Instructions for the task ▸
Only one thing is required: the number of lines in the entries below that contain "reads".

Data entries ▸
....................

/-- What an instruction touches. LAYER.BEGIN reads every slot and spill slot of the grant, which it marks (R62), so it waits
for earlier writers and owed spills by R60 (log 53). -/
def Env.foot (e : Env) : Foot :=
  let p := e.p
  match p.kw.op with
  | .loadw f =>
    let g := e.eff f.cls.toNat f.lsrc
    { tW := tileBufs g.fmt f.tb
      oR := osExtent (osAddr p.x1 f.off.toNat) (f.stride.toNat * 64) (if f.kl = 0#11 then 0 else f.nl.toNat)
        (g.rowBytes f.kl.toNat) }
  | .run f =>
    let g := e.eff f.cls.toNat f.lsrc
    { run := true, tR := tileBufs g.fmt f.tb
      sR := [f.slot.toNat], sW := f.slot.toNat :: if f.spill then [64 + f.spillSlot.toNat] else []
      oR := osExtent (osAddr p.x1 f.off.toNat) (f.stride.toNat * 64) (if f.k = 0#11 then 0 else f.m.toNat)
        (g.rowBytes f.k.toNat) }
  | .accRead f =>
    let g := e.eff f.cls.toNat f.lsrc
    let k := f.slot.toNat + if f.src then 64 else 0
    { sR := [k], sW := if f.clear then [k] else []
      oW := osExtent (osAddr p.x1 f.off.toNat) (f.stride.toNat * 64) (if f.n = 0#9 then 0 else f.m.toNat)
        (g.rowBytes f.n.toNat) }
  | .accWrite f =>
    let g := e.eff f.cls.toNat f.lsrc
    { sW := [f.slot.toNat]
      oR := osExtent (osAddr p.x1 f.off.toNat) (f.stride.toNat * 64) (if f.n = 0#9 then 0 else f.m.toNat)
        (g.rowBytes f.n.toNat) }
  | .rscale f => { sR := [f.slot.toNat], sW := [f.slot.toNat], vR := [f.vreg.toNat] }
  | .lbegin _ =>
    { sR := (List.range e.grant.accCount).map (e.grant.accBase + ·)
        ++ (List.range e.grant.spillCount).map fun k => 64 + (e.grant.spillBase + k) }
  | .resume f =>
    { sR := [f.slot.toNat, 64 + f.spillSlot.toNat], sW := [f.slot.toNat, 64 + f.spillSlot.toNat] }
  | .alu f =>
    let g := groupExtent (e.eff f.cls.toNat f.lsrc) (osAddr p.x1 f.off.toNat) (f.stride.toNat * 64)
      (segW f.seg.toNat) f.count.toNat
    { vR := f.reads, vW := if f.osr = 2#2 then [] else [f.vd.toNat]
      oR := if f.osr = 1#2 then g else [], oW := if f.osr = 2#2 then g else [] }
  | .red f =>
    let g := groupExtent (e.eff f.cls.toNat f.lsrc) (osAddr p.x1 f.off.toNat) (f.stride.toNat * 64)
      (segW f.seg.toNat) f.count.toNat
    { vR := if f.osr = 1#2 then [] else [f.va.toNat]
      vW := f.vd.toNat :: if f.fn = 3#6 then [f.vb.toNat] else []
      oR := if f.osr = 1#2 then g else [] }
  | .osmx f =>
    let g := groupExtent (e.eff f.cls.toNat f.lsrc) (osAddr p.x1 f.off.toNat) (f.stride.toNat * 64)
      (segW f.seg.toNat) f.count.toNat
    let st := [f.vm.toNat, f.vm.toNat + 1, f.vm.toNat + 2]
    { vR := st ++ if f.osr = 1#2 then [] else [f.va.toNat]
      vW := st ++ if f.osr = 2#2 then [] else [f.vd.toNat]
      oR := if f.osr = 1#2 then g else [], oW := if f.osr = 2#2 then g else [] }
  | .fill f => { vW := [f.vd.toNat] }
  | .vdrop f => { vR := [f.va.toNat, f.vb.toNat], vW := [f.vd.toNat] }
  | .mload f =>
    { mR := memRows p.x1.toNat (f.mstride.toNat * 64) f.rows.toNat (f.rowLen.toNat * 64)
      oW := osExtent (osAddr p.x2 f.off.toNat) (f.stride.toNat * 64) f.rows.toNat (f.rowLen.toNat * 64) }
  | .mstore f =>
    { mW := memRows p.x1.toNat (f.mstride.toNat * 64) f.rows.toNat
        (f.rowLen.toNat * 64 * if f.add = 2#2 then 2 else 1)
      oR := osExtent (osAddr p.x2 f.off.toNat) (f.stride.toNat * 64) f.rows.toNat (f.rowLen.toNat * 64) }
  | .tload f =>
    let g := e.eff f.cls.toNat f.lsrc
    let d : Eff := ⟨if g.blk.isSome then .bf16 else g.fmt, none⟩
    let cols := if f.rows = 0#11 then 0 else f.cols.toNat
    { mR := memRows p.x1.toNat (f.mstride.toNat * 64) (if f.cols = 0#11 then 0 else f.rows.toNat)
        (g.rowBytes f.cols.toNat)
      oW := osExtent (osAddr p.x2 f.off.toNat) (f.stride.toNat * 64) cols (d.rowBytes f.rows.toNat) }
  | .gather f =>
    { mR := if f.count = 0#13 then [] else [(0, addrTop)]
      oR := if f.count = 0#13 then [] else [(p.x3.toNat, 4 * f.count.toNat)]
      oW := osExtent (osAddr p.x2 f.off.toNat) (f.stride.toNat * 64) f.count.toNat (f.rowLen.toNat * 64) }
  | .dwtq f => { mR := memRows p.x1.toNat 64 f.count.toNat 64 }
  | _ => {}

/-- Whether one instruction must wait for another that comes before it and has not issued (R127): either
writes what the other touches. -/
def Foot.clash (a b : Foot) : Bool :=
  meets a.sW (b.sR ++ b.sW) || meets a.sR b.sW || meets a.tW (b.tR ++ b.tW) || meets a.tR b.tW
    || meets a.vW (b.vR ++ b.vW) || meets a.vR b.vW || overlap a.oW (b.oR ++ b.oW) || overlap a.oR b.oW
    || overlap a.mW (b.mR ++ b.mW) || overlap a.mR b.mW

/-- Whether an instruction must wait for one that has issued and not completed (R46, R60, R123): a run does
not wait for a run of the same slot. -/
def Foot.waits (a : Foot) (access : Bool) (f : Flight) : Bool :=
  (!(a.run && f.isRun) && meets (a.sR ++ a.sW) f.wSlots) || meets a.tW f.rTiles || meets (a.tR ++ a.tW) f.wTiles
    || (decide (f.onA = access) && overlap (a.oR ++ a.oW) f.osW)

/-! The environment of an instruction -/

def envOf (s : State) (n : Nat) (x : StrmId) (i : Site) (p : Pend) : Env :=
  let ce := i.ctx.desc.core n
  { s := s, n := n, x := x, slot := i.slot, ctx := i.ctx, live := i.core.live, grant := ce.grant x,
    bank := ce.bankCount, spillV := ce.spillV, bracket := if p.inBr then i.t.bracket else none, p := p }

....................

Written answer ▸
2